Segment Open
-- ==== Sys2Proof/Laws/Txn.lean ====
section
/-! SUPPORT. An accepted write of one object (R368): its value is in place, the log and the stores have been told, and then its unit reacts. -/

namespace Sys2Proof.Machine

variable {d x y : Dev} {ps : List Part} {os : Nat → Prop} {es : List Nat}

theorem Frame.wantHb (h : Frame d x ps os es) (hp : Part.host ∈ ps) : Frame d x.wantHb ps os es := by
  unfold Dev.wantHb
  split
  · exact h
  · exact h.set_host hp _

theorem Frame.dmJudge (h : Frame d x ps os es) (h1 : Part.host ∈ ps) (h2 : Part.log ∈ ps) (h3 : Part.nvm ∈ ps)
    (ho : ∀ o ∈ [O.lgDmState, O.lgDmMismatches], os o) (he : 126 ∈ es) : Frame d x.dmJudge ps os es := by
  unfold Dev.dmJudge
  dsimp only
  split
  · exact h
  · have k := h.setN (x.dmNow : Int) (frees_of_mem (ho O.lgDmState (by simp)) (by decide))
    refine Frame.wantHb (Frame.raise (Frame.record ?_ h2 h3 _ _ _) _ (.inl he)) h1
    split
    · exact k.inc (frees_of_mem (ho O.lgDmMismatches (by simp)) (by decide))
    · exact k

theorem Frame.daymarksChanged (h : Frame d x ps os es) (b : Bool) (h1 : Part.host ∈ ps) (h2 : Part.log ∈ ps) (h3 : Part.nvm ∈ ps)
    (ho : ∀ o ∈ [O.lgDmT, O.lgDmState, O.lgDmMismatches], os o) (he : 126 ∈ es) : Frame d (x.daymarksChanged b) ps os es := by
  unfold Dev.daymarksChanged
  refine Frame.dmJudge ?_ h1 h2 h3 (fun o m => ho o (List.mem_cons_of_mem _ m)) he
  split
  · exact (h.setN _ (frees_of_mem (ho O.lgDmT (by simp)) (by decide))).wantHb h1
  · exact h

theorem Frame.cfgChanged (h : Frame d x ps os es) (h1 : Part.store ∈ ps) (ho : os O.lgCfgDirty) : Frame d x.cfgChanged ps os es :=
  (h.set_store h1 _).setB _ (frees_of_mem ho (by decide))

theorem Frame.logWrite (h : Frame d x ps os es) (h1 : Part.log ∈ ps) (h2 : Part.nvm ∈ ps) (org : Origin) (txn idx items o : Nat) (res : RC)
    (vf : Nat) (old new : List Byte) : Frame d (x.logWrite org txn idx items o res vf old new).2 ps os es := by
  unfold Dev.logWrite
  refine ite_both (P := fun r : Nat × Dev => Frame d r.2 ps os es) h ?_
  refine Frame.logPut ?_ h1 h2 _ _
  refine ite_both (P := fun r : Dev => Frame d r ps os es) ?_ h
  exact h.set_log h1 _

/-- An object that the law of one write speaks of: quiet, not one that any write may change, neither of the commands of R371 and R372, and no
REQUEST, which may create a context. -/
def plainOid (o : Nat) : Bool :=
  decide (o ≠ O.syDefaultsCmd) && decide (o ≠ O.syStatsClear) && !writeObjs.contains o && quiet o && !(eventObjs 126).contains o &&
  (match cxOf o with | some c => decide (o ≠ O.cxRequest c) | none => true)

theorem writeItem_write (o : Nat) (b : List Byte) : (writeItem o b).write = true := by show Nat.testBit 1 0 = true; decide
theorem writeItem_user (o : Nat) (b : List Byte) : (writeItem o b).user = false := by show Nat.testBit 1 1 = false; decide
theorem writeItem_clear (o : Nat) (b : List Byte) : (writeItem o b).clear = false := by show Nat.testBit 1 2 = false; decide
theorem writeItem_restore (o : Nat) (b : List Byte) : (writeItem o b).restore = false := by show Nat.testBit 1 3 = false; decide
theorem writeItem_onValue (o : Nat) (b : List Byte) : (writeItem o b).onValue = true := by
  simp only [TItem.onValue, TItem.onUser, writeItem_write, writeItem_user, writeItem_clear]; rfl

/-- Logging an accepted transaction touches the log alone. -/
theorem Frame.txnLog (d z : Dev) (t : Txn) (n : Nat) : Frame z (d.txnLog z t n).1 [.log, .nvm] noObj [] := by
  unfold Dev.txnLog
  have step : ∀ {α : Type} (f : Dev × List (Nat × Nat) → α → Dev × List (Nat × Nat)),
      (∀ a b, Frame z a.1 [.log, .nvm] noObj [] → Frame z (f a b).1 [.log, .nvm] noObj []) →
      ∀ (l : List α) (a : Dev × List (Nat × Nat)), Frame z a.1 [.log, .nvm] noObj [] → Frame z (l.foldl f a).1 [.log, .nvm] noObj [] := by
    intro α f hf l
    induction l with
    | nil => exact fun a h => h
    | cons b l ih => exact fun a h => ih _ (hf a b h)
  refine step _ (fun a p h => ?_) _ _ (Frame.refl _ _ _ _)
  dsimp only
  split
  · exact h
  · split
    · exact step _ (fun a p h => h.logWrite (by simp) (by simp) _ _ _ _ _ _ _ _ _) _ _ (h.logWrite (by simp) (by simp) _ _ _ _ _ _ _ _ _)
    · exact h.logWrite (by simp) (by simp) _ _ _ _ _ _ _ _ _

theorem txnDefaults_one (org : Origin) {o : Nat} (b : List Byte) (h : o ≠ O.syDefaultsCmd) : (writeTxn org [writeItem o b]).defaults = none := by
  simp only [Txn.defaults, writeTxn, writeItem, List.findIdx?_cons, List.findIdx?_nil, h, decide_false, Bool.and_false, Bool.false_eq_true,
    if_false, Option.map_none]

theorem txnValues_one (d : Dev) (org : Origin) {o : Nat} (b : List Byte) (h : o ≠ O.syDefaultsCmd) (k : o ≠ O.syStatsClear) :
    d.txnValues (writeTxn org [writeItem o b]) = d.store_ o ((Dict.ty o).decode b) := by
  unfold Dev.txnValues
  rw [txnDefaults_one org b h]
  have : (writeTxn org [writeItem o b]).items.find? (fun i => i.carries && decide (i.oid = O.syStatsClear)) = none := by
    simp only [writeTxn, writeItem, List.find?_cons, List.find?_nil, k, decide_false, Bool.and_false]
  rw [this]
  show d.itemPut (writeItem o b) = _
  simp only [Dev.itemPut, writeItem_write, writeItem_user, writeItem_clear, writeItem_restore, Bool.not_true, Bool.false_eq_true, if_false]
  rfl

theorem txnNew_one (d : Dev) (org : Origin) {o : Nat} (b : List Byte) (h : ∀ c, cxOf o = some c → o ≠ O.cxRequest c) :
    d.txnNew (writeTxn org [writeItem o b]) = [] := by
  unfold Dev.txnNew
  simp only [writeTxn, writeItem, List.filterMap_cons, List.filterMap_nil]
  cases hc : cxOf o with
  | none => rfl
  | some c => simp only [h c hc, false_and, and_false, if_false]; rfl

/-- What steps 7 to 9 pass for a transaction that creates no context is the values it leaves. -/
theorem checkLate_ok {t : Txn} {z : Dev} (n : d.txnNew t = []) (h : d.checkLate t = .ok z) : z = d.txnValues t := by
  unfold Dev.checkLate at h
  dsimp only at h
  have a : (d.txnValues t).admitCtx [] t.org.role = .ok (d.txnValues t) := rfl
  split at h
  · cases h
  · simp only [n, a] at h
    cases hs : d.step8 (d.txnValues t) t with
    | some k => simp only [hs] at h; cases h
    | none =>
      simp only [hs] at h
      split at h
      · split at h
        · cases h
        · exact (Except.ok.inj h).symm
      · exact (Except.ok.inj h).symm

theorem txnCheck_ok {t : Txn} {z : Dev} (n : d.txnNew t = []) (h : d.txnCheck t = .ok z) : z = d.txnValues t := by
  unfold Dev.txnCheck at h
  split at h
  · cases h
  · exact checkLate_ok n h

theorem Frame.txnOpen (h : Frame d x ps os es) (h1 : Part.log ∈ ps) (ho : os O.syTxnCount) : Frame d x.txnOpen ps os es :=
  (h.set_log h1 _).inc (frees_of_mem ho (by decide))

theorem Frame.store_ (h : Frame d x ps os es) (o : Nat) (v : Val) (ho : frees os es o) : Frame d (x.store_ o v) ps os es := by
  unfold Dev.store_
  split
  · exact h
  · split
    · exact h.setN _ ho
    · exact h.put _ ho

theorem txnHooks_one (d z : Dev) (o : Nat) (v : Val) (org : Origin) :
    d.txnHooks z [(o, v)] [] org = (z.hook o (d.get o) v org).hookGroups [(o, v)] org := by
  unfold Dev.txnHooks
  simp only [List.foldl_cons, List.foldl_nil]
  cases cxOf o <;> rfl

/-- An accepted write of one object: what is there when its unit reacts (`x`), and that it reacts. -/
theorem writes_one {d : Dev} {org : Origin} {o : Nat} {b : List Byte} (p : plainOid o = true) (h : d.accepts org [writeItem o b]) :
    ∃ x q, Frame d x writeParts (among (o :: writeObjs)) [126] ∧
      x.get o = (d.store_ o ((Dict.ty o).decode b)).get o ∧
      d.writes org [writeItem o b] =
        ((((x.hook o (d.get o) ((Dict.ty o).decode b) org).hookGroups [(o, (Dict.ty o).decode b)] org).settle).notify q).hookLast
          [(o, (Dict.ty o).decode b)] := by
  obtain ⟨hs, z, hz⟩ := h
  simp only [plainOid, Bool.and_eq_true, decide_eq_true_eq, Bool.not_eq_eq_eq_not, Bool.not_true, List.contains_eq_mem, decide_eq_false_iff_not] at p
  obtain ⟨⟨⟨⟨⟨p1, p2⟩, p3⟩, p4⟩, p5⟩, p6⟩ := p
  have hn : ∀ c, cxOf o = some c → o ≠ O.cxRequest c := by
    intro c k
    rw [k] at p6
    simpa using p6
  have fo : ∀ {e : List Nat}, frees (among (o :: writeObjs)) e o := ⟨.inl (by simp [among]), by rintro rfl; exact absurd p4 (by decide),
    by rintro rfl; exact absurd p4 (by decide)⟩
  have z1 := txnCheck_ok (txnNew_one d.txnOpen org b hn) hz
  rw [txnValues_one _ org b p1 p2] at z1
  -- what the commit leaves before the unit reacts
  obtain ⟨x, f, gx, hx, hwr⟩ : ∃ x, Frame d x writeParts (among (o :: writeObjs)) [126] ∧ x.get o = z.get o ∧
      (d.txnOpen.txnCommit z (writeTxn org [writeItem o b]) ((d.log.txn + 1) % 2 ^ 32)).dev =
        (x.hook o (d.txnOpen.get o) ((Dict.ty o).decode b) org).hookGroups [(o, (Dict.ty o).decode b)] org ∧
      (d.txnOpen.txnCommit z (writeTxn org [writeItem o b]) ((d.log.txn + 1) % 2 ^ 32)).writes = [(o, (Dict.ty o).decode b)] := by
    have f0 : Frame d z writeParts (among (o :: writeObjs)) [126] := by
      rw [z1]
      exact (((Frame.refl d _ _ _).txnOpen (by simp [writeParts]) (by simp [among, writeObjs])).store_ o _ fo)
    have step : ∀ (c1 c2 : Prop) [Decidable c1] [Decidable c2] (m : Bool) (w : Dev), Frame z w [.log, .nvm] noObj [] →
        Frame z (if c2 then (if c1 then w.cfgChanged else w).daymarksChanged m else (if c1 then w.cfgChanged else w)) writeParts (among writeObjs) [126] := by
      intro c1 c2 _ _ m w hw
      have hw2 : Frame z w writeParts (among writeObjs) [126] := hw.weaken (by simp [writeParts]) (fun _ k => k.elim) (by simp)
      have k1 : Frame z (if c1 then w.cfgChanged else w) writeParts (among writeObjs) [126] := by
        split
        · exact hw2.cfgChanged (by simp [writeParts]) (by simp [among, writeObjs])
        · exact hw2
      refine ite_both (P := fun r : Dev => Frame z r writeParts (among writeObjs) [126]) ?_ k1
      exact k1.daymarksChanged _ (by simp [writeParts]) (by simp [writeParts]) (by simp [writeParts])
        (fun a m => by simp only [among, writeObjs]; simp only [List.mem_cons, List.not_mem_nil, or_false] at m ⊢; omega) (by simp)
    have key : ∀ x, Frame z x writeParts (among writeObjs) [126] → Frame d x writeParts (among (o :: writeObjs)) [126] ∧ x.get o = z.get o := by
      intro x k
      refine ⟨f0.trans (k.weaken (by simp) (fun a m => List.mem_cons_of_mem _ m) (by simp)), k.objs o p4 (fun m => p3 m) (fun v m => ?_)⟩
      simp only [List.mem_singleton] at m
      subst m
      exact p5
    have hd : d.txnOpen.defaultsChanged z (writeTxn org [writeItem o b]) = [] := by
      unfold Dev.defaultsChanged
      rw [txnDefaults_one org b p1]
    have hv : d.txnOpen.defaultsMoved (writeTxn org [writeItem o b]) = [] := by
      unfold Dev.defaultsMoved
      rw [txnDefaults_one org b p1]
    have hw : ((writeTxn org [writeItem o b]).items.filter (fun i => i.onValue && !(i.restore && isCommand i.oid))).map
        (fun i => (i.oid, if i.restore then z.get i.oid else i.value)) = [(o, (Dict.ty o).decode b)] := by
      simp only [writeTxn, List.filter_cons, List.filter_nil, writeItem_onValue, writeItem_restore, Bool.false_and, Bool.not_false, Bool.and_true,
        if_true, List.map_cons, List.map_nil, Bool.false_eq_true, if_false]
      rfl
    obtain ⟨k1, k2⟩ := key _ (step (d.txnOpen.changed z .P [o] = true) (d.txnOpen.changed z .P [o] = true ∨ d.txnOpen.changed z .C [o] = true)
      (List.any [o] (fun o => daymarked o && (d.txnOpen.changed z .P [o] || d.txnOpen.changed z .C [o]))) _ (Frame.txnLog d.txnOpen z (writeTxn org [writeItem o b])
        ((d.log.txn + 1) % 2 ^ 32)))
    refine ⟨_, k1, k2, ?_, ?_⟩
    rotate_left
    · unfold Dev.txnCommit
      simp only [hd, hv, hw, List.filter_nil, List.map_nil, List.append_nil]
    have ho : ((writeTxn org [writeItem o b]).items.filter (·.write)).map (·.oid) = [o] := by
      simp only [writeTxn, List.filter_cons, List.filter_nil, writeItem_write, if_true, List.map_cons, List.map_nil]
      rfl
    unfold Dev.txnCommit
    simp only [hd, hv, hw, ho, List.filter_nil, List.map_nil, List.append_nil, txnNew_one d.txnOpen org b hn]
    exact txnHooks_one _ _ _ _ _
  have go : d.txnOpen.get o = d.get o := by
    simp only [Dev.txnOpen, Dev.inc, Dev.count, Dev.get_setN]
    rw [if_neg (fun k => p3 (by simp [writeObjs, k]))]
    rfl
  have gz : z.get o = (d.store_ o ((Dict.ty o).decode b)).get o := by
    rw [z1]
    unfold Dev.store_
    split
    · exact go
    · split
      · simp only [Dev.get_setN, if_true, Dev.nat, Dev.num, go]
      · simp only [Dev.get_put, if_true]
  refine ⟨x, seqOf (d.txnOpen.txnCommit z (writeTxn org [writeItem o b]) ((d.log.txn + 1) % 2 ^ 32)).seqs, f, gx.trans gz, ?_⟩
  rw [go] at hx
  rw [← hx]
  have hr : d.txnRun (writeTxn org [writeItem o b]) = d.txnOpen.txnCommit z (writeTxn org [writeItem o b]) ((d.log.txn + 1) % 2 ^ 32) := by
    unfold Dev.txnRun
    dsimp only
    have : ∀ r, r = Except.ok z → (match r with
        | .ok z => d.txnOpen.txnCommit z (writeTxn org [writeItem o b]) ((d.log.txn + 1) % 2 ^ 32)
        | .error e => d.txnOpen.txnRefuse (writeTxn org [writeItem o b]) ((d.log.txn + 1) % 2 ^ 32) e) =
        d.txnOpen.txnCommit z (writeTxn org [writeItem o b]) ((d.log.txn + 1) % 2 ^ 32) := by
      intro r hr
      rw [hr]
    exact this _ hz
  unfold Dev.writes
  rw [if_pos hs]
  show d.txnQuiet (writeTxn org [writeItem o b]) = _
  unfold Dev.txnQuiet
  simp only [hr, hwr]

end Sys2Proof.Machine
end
Segment Closed
Would you output, from the records above, exactly the run of lines that starts at the line containing "simp only [List.foldl_cons, List.foldl_nil]" and ends at the line containing "obtain ⟨hs, z, hz⟩ := h", and only that run?

• Result of this exercise:
  simp only [List.foldl_cons, List.foldl_nil]
  cases cxOf o <;> rfl

/-- An accepted write of one object: what is there when its unit reacts (`x`), and that it reacts. -/
theorem writes_one {d : Dev} {org : Origin} {o : Nat} {b : List Byte} (p : plainOid o = true) (h : d.accepts org [writeItem o b]) :
    ∃ x q, Frame d x writeParts (among (o :: writeObjs)) [126] ∧
      x.get o = (d.store_ o ((Dict.ty o).decode b)).get o ∧
      d.writes org [writeItem o b] =
        ((((x.hook o (d.get o) ((Dict.ty o).decode b) org).hookGroups [(o, (Dict.ty o).decode b)] org).settle).notify q).hookLast
          [(o, (Dict.ty o).decode b)] := by
  obtain ⟨hs, z, hz⟩ := h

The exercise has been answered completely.